STEM Talent in Short Supply: Key Facts & Figures to Understand Massachusetts’ Technical Talent Shortage
June 14, 2022
The COVID-19 pandemic prompted greater public awareness of many things. It showed the importance of strong health systems and personnel to meet our healthcare needs—as well as the value of drug research in developing vaccines and life-saving therapies. We all also learned how software can revolutionize how we work, and usher in dramatic shifts like the transition to hybrid work models.
A common thread in these examples that you might have overlooked is a technically trained workforce equipped to provide the above necessities and luxuries. And the reality is that Massachusetts is nowhere near where we need to be to fill technical jobs that are in most demand—and what we will need in our future workforce. Without a more concerted effort by the governor, state legislature, and employers, the Commonwealth risks significant workforce challenges in the years ahead that will have damaging ripples throughout our economy.
The STEM Talent Shortage
At the heart of the issue, there is a significant gap between job seekers’ skills and the professional competencies needed in technically intensive roles. The skills that many of these more technical occupations require are developed through education and training in Science, Technology, Engineering, and Mathematics (STEM). While many associate STEM jobs with Information Technology (IT) and engineering professions, the term encompasses occupations across many industries, including drug developers, data analysts, medical professionals, and manufacturing technicians. The central problem is that employers in industries hiring for these positions struggle to find candidates with the necessary skills.

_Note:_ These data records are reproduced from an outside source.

-- ==== Sys2Proof/Machine/Fab.lean ====
section
/-! DEFINITION. The switch fabric: classifier, stream filters, meters, forwarding, learning, RED and admission, buffer,
active-set writes (06). -/

namespace Sys2Proof.Machine

/-- The fabric set. -/
def setFab (f : FabSt) (s : State) : State := { s with fab := f }

/-! ### Counters and events -/

/-- Sources that fire on drops (Table 6.15). -/
def dropSource (src : Nat) : Bool := src ≤ 72 || src = 74 || src = 78 || (82 ≤ src && src ≤ 84)

/-- A FAB source fires; one that fires on drops at most once per FAB_EVT_HOLD microseconds. -/
def fabEvent (src : Nat) (s : State) : State :=
  let hold := fld (rd s .FAB_EVT_HOLD 0 0) 15 0 * 1000
  let held := match nmFind s.fab.lastFire src with
    | some t => !elapsed s t hold
    | none => false
  if dropSource src && held then s
  else raise src (setFab { s.fab with lastFire := nmPut s.fab.lastFire src s.time.now } s)

/-- Word `k` of FAB_IN_DROP of port `p` counts a drop of a frame of class `c` (R138). -/
def inDrop (p k c : Nat) (s : State) : State := fabEvent (64 + c) (count32 .FAB_IN_DROP (4 * p + k) 0 s)

/-! ### Buffer (R109, R158-R162) -/

/-- A bank takes new cells: owned by the fabric, ON, without alloc_hold. -/
def bankTakes (s : State) (b : Nat) : Bool :=
  let k := bankOf s b
  k.owner = 1 && k.pend.isNone && k.pwr = 0 && !k.failed && !k.underTest && !bit (rd s .MEM_BANK_CFG 0 b) 1

/-- The banks of the buffer. -/
def bufBanks (s : State) : List Nat := (List.range 384).filter (bankTakes s)

/-- B, in cells. -/
def bufCells (s : State) : Nat := 4096 * (bufBanks s).length

/-- Free cells. -/
def bufFree (s : State) : Nat := ((bufBanks s).map fun b => 4096 - (rd s .MEM_CELLS 0 b).toNat).sum

/-- `n` cells from the lowest banks that have them: what was placed where. -/
def placeCells (s : State) : List Nat → Nat → List (Nat × Nat)
  | [], _ => []
  | b :: r, n =>
    if n = 0 then []
    else
      let k := min n (4096 - (rd s .MEM_CELLS 0 b).toNat)
      if k = 0 then placeCells s r n else (b, k) :: placeCells s r (n - k)

/-- MEM_CELLS counts placed cells; writing them is an access of their banks (04 R107). -/
def addCells (l : List (Nat × Nat)) (s : State) : State :=
  l.foldl (fun s (b, k) => bankTouch b (wr .MEM_CELLS 0 b (BitVec.ofNat 32 ((rd s .MEM_CELLS 0 b).toNat + k)) s)) s

/-- MEM_CELLS forgets freed cells; reading them was an access of their banks. -/
def subCells (l : List (Nat × Nat)) (s : State) : State :=
  l.foldl (fun s (b, k) => bankTouch b (wr .MEM_CELLS 0 b (BitVec.ofNat 32 ((rd s .MEM_CELLS 0 b).toNat - k)) s)) s

/-- The fabric port of a destination. -/
def destPort (s : State) (d : Dest) : Nat :=
  match d with
  | .eth p => p
  | .star => 18
  | .can c => if c < 16 then 16 else 17
  | .queue q => qProducer s q - 0x54 + 20

/-- Cells of a flight. -/
def flightCells (f : Flight) : Nat := (f.cells.map (·.2)).sum

/-- The egress queues that wait for a flight. -/
def flightQueues (s : State) (f : Flight) : List Nat := (f.dests.map fun d => destPort s d * 8 + f.tc).dedup

/-- Use of an egress queue in cells (R160). -/
def eqUse (s : State) (eq : Nat) : Nat :=
  ((s.fab.flights.filter fun f => eq ∈ flightQueues s f).map flightCells).sum

/-- The buffer entry of an egress queue is valid. -/
def eqValid (s : State) (eq : Nat) : Bool := bit (tblW s 5 eq 2) 31
/-- Its reserve. -/
def eqReserve (s : State) (eq : Nat) : Nat := if eqValid s eq then fld (tblW s 5 eq 0) 20 0 else 0
/-- Its cap: none without a valid entry or at 0x1F_FFFF. -/
def eqCap (s : State) (eq : Nat) : Option Nat :=
  if eqValid s eq && fld (tblW s 5 eq 1) 20 0 ≠ 0x1FFFFF then some (fld (tblW s 5 eq 1) 20 0) else none
/-- Its alpha exponent k. -/
def eqAlpha (s : State) (eq : Nat) : Nat := if eqValid s eq then fld (tblW s 5 eq 2) 3 0 else 6
/-- Its RED profile. -/
def eqRed (s : State) (eq : Nat) : Option Nat :=
  let r := fld (tblW s 5 eq 2) 8 4
  if eqValid s eq && r < 16 && bit (tblW s 4 r 6) 31 then some r else none

/-- The sum of the reserves of table 0x05. -/
def reserveSum (s : State) : Nat := ((List.range 216).map (eqReserve s)).sum
/-- The margin in cells. -/
def bufMargin (s : State) : Nat := fld (rd s .FAB_BUF_MARGIN 0 0) 15 0
/-- The shared pool S. -/
def bufShared (s : State) : Nat := bufCells s - reserveSum s - bufMargin s
/-- The free part of S. -/
def sharedFree (s : State) : Nat := bufShared s - ((List.range 216).map fun q => eqUse s q - eqReserve s q).sum

/-- An egress queue's run-time state. -/
def egressOf (s : State) (eq : Nat) : EgressQ := nmGet ⟨0, [], false⟩ s.fab.egress eq

/-- An egress queue set. -/
def setEgress (eq : Nat) (q : EgressQ) (s : State) : State :=
  setFab { s.fab with egress := nmSet ⟨0, [], false⟩ s.fab.egress eq q } s

/-- over_quota of one egress queue clears when its use is at the cap or below (R59). -/
def eqSettle (eq : Nat) (s : State) : State :=
  let q := egressOf s eq
  match eqCap s eq with
  | some c => if q.overQuota && decide (eqUse s eq ≤ c) then setEgress eq { q with overQuota := false } s else s
  | none => if q.overQuota then setEgress eq { q with overQuota := false } s else s

/-- The transmit queues of an Ethernet port are empty, and it sends nothing. -/
def portEmpty (s : State) (p : Nat) : Bool :=
  (portOf s p).leaving.isNone && (portOf s p).remainder.isNone && (portOf s p).control.isEmpty &&
    (List.range 8).all fun c => (egressOf s (p * 8 + c)).waiting.isEmpty

/-- A frame has gone from an Ethernet port: when it was the last, the idle time begins (07 R195). -/
def noteEmpty (p : Nat) (s : State) : State :=
  if portEmpty s p then setPort p { portOf s p with emptySince := s.time.now } s else s

/-- A cap has been written: below the use it sets over_quota and fires source 76 (R59, R161). -/
def capWritten (eq : Nat) (s : State) : State :=
  match eqCap s eq with
  | some c =>
    if decide (c < eqUse s eq) && !(egressOf s eq).overQuota then fabEvent 76 (setEgress eq { egressOf s eq with overQuota := true } s)
    else eqSettle eq s
  | none => eqSettle eq s

/-- reserve_short follows the buffer, the reserves and the margin (R161); source 76 when it sets. -/
def reserveScan (s : State) : State :=
  let short := decide (bufCells s < reserveSum s + bufMargin s)
  if short = bit (rd s .FAB_BUF_STAT 0 0) 0 then s
  else if short then fabEvent 76 (wr .FAB_BUF_STAT 0 0 1 s) else wr .FAB_BUF_STAT 0 0 0 s

/-- Cells of an ingress port's class in the buffer. -/
def ingressCells (s : State) (p c : Nat) : Nat :=
  ((s.fab.flights.filter fun f => f.inPort = p && f.tc = c).map flightCells).sum

/-- The priorities that FAB_PCP_MAP of a port maps to a class. -/
def pcpOf (s : State) (p c : Nat) : List Nat :=
  (List.range 8).filter fun n => fld (rd s .FAB_PCP_MAP p 0) (3 * n + 2) (3 * n) = c

/-- A PFC frame joins the control frames of a port: one with a time shares the frame of a request of the same tick (07 R194). -/
def pfcJoin (c : Nat) (time : BitVec 16) (tick : Nat) : List Control → List Control
  | [] => [.pfc (BitVec.ofNat 8 (2 ^ c)) time tick]
  | .pfc cs t k :: r =>
    if t = time && k = tick && time ≠ 0 then .pfc (cs ||| BitVec.ofNat 8 (2 ^ c)) t k :: r else .pfc cs t k :: pfcJoin c time tick r
  | x :: r => x :: pfcJoin c time tick r

/-- Port `p` is to send a PFC frame for a class at its next frame boundary (07 R188, R194); while the request holds, the next one
is due after half its time. -/
def pfcSend (p c time : Nat) (s : State) : State :=
  if 12 ≤ p || !bit (rd s .ETH_PFC_CFG 0 p) 17 || !portUp s p then s
  else
    let k := portOf s p
    let half := fld (rd s .ETH_PFC_CFG 0 p) 15 0 * 512 * bitTenths s p / 20
    setPort p { k with control := pfcJoin c (BitVec.ofNat 16 time) s.ticks k.control,
                       pfcNext := if time = 0 then nmErase k.pfcNext c else nmPut k.pfcNext c (s.time.now + BitVec.ofNat 64 half) } s

/-- The pause request of an ingress class follows xoff and xon (R162); source 85 when one begins. A class without a valid entry
has no request. -/
def pauseScan (p c : Nat) (s : State) : State :=
  let e := 256 + p * 8 + c
  let req := nmGet 0 s.fab.pauseReq p
  let n := ingressCells s p c
  let valid := bit (tblW s 5 e 2) 31
  if 16 ≤ p then s
  else if valid && !req.getLsbD c && decide (fld (tblW s 5 e 0) 20 0 ≤ n) then
    pfcSend p c (fld (rd s .ETH_PFC_CFG 0 p) 15 0)
      (fabEvent 85 (setFab { s.fab with pauseReq := nmSet 0 s.fab.pauseReq p (req ||| BitVec.ofNat 8 (2 ^ c)) } s))
  else if req.getLsbD c && (!valid || decide (n ≤ fld (tblW s 5 e 1) 20 0)) then
    pfcSend p c 0 (setFab { s.fab with pauseReq := nmSet 0 s.fab.pauseReq p (req &&& ~~~BitVec.ofNat 8 (2 ^ c)) } s)
  else s

/-- The entries of table 0x05 have changed: caps, reserves, pauses (R59, R161, R162). -/
def bufferWritten (s : State) : State :=
  let s := reserveScan ((List.range 216).foldl (fun s eq => capWritten eq s) s)
  (List.range 128).foldl (fun s k => pauseScan (k / 8) (k % 8) s) s

/-! ### Flights -/

/-- The flights named `id` changed. -/
def mapFlights (id : Nat) (f : Flight → Flight) (s : State) : State :=
  setFab { s.fab with flights := s.fab.flights.map fun g => if g.id = id then f g else g } s

/-- The arrivals named `id` changed. -/
def mapArrival (id : Nat) (f : Arrival → Arrival) (s : State) : State :=
  setFab { s.fab with arrivals := s.fab.arrivals.map fun a => if a.id = id then f a else a } s

/-- A frame's first cell has come: it is known until its last. -/
def arrive (p : Nat) (kind : FKind) (l : List Byte) (s : State) : State :=
  setFab { s.fab with nextId := s.fab.nextId + 1,
                      arrivals := s.fab.arrivals ++ [⟨s.fab.nextId, p, kind, l.take 64, none, false, 0, 3, none, none⟩] } s

/-- The arrival `id` failed a check of its port at its first cell, which counter `r` counts (07 R180). -/
def arrivalDropped (id : Nat) (r : Reg) (s : State) : State := mapArrival id (fun a => { a with dropped := some r }) s

/-! ### The switch core: cells enter (R163, R164) -/

/-- The stream of a cell: input and output, and for a ready-first multicast its class, as its frames keep no order against
unicast ones and wait for their class to be ready (R164, R166). -/
def streamOf (input output : Nat) (multi : Bool) (tc : Nat) : Nat := (input * 32 + output) * 16 + (if multi then 8 + tc else 0)

/-- Cell `idx` of a frame waits at its input for destination `d`, numbered (R164). -/
def coreEnter (f : Flight) (idx : Nat) (d : Dest) (s : State) : State :=
  let k := s.fab.core
  let out := destPort s d
  let st := streamOf f.inPort out f.multi f.tc
  let n := nmGet 0 k.given st
  setFab { s.fab with core := { k with inputs := k.inputs ++ [⟨f.id, d, idx, f.inPort, out, st, n, f.multi⟩], given := nmSet 0 k.given st (n + 1) } } s

/-- The core has a cell of a frame for a destination, or has lost one and not yet noticed. -/
def coreHas (s : State) (id : Nat) (d : Dest) : Bool :=
  let k := s.fab.core
  (k.inputs ++ k.middle.map (·.2) ++ k.held.map (·.2) ++ k.lost).any fun c => c.flight = id && c.dest = d

/-- A flight leaves the buffer. -/
def dropFlight (f : Flight) (s : State) : State :=
  let s := subCells f.cells (setFab { s.fab with flights := s.fab.flights.filter (· ≠ f) } s)
  pauseScan f.inPort f.tc ((flightQueues s f).foldl (fun s eq => eqSettle eq s) s)

/-- A destination of the flights named `id` is served; a flight with none left leaves the buffer (R160, R165). -/
def serveDest (id : Nat) (d : Dest) (s : State) : State :=
  (s.fab.flights.filter fun f => f.id = id && d ∈ f.dests).foldl (fun s f =>
    let g := { f with dests := f.dests.filter (· ≠ d) }
    if g.dests.isEmpty then dropFlight f s
    else
      let s := setFab { s.fab with flights := s.fab.flights.map fun h => if h = f then g else h } s
      eqSettle (destPort s d * 8 + f.tc) s) s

Many of the Council’s member organizations cite recruiting for these positions as their number one challenge.
How Badly are Employers Itching for Technical Talent?
According to the Commonwealth Corporation, one of Massachusetts’ main workforce agencies, in-demand STEM jobs can take up to 70 days to be filled. Data from our Technology Workforce Dashboard indicates that on average there are approximately 33,750 monthly technology job postings in Massachusetts, but only ~5,400 monthly hires for the same positions. These figures reflect a yawning gulf between the number of qualified STEM workers in the market and what employers need. And the problem is projected to get worse. Council analysis of projections from the Executive Office of Labor and Workforce Development indicates that STEM jobs will grow by 7.2% through 2028, accounting for 40% of overall job growth over that timeframe.
You might think Massachusetts is well-positioned to meet its technical workforce needs given its national leadership in science and technology talent. After all, we have some of the best research institutions, medical centers, and universities in the world. The Council’s Talent & Workforce index on our 50-State Competitiveness Dashboard lists us firmly at #1 across indicators like the percentage of the workforce with a bachelor’s degree, and science and engineering degrees as a share of higher education degrees conferred. Massachusetts is always at the top of 50-state indices that evaluate states on their technology and innovation profiles, and we have the highest technology industry job concentration across the U.S.—1.4x the 50-state average.
So, What’s the Problem?
The short answer is: what lies ahead given current trends.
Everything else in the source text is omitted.